▶ What is being asked: Look through the entries for the line containing "(h, .polder, 0x42)". Then output that line and every line after it, exactly, to the end.

Top of Exercise materials

-- ==== Sys2Proof/Safety.lean ====
section
/-! DEFINITION. What counts as a safe state, in the terms that claims use: what every command leaves true, whatever state it starts from. -/

namespace Sys2Proof.Machine

/-- Records wait in dies' record buffers only while the event buffer holds its 4,096 (R515, R517). -/
def State.evqFull (s : State) : Prop := s.port.evq.wait ≠ [] → evqMax ≤ s.port.evq.held.length

/-- SMB_ALERT_N is low exactly while a sensor reads critical or a scope is FATAL (R615). -/
def State.alertRight (s : State) : Prop := s.power.smbAlertN = alertN s

/-- A scope handles only an error whose record is not posted yet, or waits to be accepted (R537, R538). -/
def State.scopesCurrent (s : State) : Prop :=
  ∀ k r, k < 25 → (scopeAt s k).cur = some r → r.seq = noSeq ∨ ∃ w ∈ s.port.evq.wait, w.seq = r.seq

/-- `t` is `s` but for what the settling of a command may change (log 10): held entries and records that leave for host memory with
their tags of NW and their frames, waiting records that enter the queue, errors whose handling ends, and SMB_ALERT_N. -/
structure SameWork (s t : State) : Prop where
  pending : t.pending = s.pending
  dt : t.dt = s.dt
  phiro : t.phiro = s.phiro
  cds : t.cds = s.cds
  polders : t.polders = s.polders
  cores : t.cores = s.cores
  mem : t.mem = s.mem
  grist : t.grist = s.grist
  health : t.health = s.health
  xlat : t.xlat = s.xlat
  kiln : t.kiln = s.kiln
  reeve : t.reeve = s.reeve
  fabric : { t.fabric with owners := [] } = { s.fabric with owners := [] }
  owners : ∀ o, o ≠ 24 → owner t o = owner s o
  port : { t.port with rings := [], evq := s.port.evq, resend := [] } = { s.port with rings := [], resend := [] }
  rings : ∀ r, { ring t r with held := [], cplProd := 0 } = { ring s r with held := [], cplProd := 0 }
  evq : { t.port.evq with held := [], wait := [], prod := 0 } = { s.port.evq with held := [], wait := [], prod := 0 }
  errors : { t.errors with scopes := [] } = { s.errors with scopes := [] }
  scopes : ∀ k, { scopeAt t k with cur := none } = { scopeAt s k with cur := none }
  power : { t.power with smbAlertN := true } = { s.power with smbAlertN := true }

/-- The lead core of polder `p` may issue an instruction in `s`, and its fetch succeeds, leaving `f` (R378). -/
def Fetched (s : State) (p : Nat) (f : State) : Prop := coreReady s p = true ∧ fetch s p = (none, f)

/-- `u` is `f` but for the lead core of polder `p`, which is `c` and stands in line for no tag (R480). -/
def CoreIs (f u : State) (p : Nat) (c : Core) : Prop :=
  u = { leaveLine f p with cores := u.cores } ∧ (∀ n, n ≠ leadOf f p → coreAt u n = coreAt f n) ∧ core u p = c

/-- The command answers a next state: `f` with `c` as the lead core of polder `p`, settled. -/
def CoreRuns (i : Instr) (s f : State) (p : Nat) (c : Core) : Prop := ∃ u, exec i s = .next (settle u) ∧ CoreIs f u p c

/-- An instruction of polder `p`'s lead core reaches the members of its polder and leaves `g` (R31, R472): at once in a polder of one CD, else
by the issue broadcast through a hub that serves and that every member reaches, which takes a tag of the lead die and the next issue number. -/
def Reaches (f : State) (p : Nat) (g : State) : Prop :=
  (nMembers f p ≤ 1 ∧ g = f) ∨
    (1 < nMembers f p ∧ ∃ h n u, issueHub f p = some h ∧ (∀ m ∈ members f p, bundleLost f m h = false) ∧
      tagFor f (leadOf f p) (.core p) = true ∧
      takeTag f (leadOf f p) { kind := 5, dest := 29 + h, addr := 0, ls := lsCore f p, req := .core p } = some (n, u) ∧
      g = leaveLine (modPolder u p fun po => { po with issueSeq := (po.issueSeq + 1) % 2 ^ 32 }) p)

/-- The lead core may issue a vector or matrix instruction, which reaches the members, whose queues are empty: the fetch leaves `f` and the
broadcast `g` (R346, R472). -/
def Issues (s : State) (p : Nat) (f g : State) : Prop := Fetched s p f ∧ (polder f p).vqueue = [] ∧ Reaches f p g

/-- The core past its instruction: pc behind it, INSTRET one more. -/
def past (c : Core) : Core := { c with pc := c.pc + 4, instret := c.instret + 1 }

/-- The core past an instruction that wrote `v` to register `r`. -/
def wrote (c : Core) (r : Reg) (v : Word) : Core := past (setGpr c r v)

/-- The core past an instruction that wrote a floating-point result to `r` and raised its flags in FPCTL [4:0] (R141). -/
def wroteFp (c : Core) (r : Reg) (x : FRes) : Core :=
  past { setGpr c r (BitVec.ofNat 64 x.v) with fpctl := c.fpctl ||| BitVec.ofNat 64 (x.fl % 32) }

/-- No buffered store of polder `p`'s lead core touches `n` bytes at a place. -/
def Unbuffered (s : State) (p : Nat) (l : Loc) (n : Nat) : Prop :=
  ∀ x ∈ (core s p).sb, overlaps (sbKey x) x.data.length (locKey l) n = false

/-- The core of `f` gets through exception entry for a cause (R382): no Breach, ML below 7 for a synchronous cause, room in the privilege
shadow, and a writable frame below g31 at `loc`, found with state `g`, which no buffered store overlaps. -/
def EntryOk (f : State) (p cause : Nat) (loc : Loc) (g : State) : Prop :=
  let c := core f p
  let sp := (gpr c 31).toNat
  c.breach = false ∧ (cause < 64 → c.ml ≠ 7) ∧ c.shadow.length < 16 ∧ sp % 32 = 0 ∧ 32 ≤ sp ∧ sp - 32 < 2 ^ 48 ∧
    framePlace f p (sp - 32) 2 c.user = (some loc, g) ∧ Unbuffered g p loc 32

/-- The core behind exception entry (R382): `old` is the core at the fault, `c` the core once the frame is written. -/
def entered (old c : Core) (cause code epc addr inst : Nat) : Core :=
  { setGpr c 31 (gpr old 31 - 32) with
    shadow := c.shadow ++ [c.user], estatus := BitVec.ofNat 64 (c.ml * 256 + if c.user then 1 else 0),
    epc := BitVec.ofNat 64 (epc - epc % 4), eaddr := BitVec.ofNat 64 (addr % 2 ^ 48), einst := BitVec.ofNat 64 inst,
    ecause := BitVec.ofNat 64 (code * 256 + cause), user := false, ml := 7, pc := 0x1000 + 16 * cause, waiting := false, npWait := none }

/-- The 32 bytes of an exception frame (Table 11-9). -/
def frameOf (c : Core) : List Byte :=
  bytesLE 8 c.epc.toNat ++ bytesLE 8 c.estatus.toNat ++ bytesLE 4 c.ecause.toNat ++ bytesLE 4 c.einst.toNat ++ bytesLE 8 c.eaddr.toNat

/-- A home answers a request of die `src` for an atom without trouble: it is reached, no near-cache line of the atom has a parity error, every
line of that cache can be written back, and no codeword of the atom is damaged. -/
def MemSound (s : State) (src pa : Nat) : Prop :=
  reach s src (homeDie pa) pa = true ∧ (∀ l ∈ (ncOf s (pa >>> 35)).lines, (l.atom = pa / 256 → l.perr = 0) ∧ lineLost l = false) ∧
    ∀ cw, cw / 8 = pa / 256 → badAt s (cw * 32) = 0

/-- A request arrives at its home: it lies in one atom, its work runs, its stack serves it and it breaks no rule, and its tag is free (R33, R34,
R250, R400, R480). -/
def Arrives (s : State) (r : MemReq) (write : Bool) : Prop :=
  inAtom r.pa r.len = true ∧ reqLive s r.req = true ∧ stackShut s r.pa r.req = false ∧ reqBroken s r.pa r.len write r.req = none ∧
    (isNear r.pa = true ∨ isFar r.pa = true) ∧ tagFor s r.src r.req = true

/-- The ring of `h` begins this command and its header passes (R509, R511, R532, R631): the ring may begin one, POLDER fits the opcode's scope,
the opcode is served, and a polder that POLDER names is in the loaded image. -/
def CmdReady (s : State) (h : CmdHdr) (sc : CmdScope) (opc : Nat) : Prop :=
  ringReady s h.ring = true ∧ polBad sc h.pol = false ∧ ((scopeAt s 24).fatal = true → servedFatal opc = true) ∧
    (h.pol < 24 → named s h.pol = true)

/-- A management command may act (R556, R557): its header passes, none runs before it, and Reeve serves. -/
def MgmtReady (s : State) (h : CmdHdr) (opc : Nat) : Prop :=
  CmdReady s h .device opc ∧ mgRuns s = false ∧ reeveWaits s = false ∧ s.reeve.frozen = false

/-- The command completes on its ring: the next state is `t` with the completion entry `x` held for the ring and HEAD past the command,
settled. -/
def Completes (c : Instr) (s t : State) (h : CmdHdr) (opc : Nat) (x : Cpl) : Prop := exec c s = .next (settle (complete t h opc x))

/-- The command answers a next state: `f` with `nc` as the near cache of CD `cd`, settled. -/
def NcRuns (i : Instr) (s f : State) (cd : Nat) (nc : Nc) : Prop :=
  ∃ u, exec i s = .next (settle u) ∧ u = { f with cds := u.cds } ∧ (∀ n, n ≠ cd → cdAt u n = cdAt f n) ∧ cdAt u cd = { cdAt f cd with nc := nc }

/-- The header, scope and opcode of a row that is a command of a ring (Tables 15-4 and 18-1). -/
def hostCmdOf : Instr → Option (CmdHdr × CmdScope × Nat)
  | .nop h => some (h, .device, 0x01) | .regw h _ _ => some (h, .device, 0x02) | .bsLoad h _ _ => some (h, .device, 0x10)
  | .bsReadback h _ _ => some (h, .device, 0x11) | .bsFieldWrite h _ _ => some (h, .polder, 0x12) | .bsFieldRead h _ _ => some (h, .polder, 0x12)
  | .admitCmd h _ _ => some (h, .polder, 0x20) | .withdraw h _ => some (h, .polder, 0x21) | .start h _ _ => some (h, .polder, 0x22)
  | .sluiceSet h _ => some (h, .polder, 0x23) | .sluiceClear h _ => some (h, .polder, 0x23) | .quiesce h => some (h, .polder, 0x24)
  | .quiesceAbort h => some (h, .polder, 0x24) | .resume h => some (h, .polder, 0x25) | .ttWrite h _ _ _ _ _ => some (h, .polder, 0x26)
  | .update h _ _ _ _ _ => some (h, .either, 0x30) | .xltInv h _ _ _ _ _ _ => some (h, .polder, 0x38) | .xltResume h _ => some (h, .polder, 0x39)
  | .xltResumeFail h _ => some (h, .polder, 0x39) | .unfreezeResume h _ => some (h, .either, 0x40) | .unfreezeDeliver h _ => some (h, .either, 0x40)
  | .unfreezeReset h _ => some (h, .either, 0x40) | .breachReq h => some (h, .polder, 0x41) | .coreStart h _ => some (h, .polder, 0x42)
  | .coreInt h => some (h, .polder, 0x43) | .unbind h => some (h, .device, 0x50) | .store h _ => some (h, .device, 0x60)
  | .setWrite h _ _ => some (h, .device, 0x61) | .attest h _ _ _ => some (h, .device, 0x62) | .idRead h _ _ => some (h, .device, 0x63)
  | .ownerEnrol h _ => some (h, .device, 0x64) | .ownerWithdraw h _ => some (h, .device, 0x65) | .nonce h _ _ => some (h, .device, 0x66)
  | .fwUpdate h _ _ => some (h, .device, 0x67) | .fwActivate h => some (h, .device, 0x68) | .logRead (.host h) _ _ _ _ => some (h, .device, 0x69)
  | .sensorRead h _ _ => some (h, .device, 0x6A)
  | _ => none

/-- A row that is an OUT or IN of one named register, or a word that names no instruction: its word is another row's, or none's. -/
def sharesWord : Instr → Bool
  | .bsfDataWrite .. | .bsfDataRead .. | .rcpAdmit .. | .rcpWithdraw .. | .invStartWrite .. | .slCtlSet .. | .slCtlClear .. | .ttWindowWrite ..
  | .timerCmpWrite .. | .reservedOpcode .. => true
  | _ => false

/-- What every step keeps. -/
def State.Settled (s : State) : Prop := s.evqFull ∧ s.alertRight ∧ s.scopesCurrent

end Sys2Proof.Machine
end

Bottom of Exercise materials

▶ Written response:
  | .unfreezeReset h _ => some (h, .either, 0x40) | .breachReq h => some (h, .polder, 0x41) | .coreStart h _ => some (h, .polder, 0x42)
  | .coreInt h => some (h, .polder, 0x43) | .unbind h => some (h, .device, 0x50) | .store h _ => some (h, .device, 0x60)
  | .setWrite h _ _ => some (h, .device, 0x61) | .attest h _ _ _ => some (h, .device, 0x62) | .idRead h _ _ => some (h, .device, 0x63)
  | .ownerEnrol h _ => some (h, .device, 0x64) | .ownerWithdraw h _ => some (h, .device, 0x65) | .nonce h _ _ => some (h, .device, 0x66)
  | .fwUpdate h _ _ => some (h, .device, 0x67) | .fwActivate h => some (h, .device, 0x68) | .logRead (.host h) _ _ _ _ => some (h, .device, 0x69)
  | .sensorRead h _ _ => some (h, .device, 0x6A)
  | _ => none

/-- A row that is an OUT or IN of one named register, or a word that names no instruction: its word is another row's, or none's. -/
def sharesWord : Instr → Bool
  | .bsfDataWrite .. | .bsfDataRead .. | .rcpAdmit .. | .rcpWithdraw .. | .invStartWrite .. | .slCtlSet .. | .slCtlClear .. | .ttWindowWrite ..
  | .timerCmpWrite .. | .reservedOpcode .. => true
  | _ => false

/-- What every step keeps. -/
def State.Settled (s : State) : Prop := s.evqFull ∧ s.alertRight ∧ s.scopesCurrent

end Sys2Proof.Machine
end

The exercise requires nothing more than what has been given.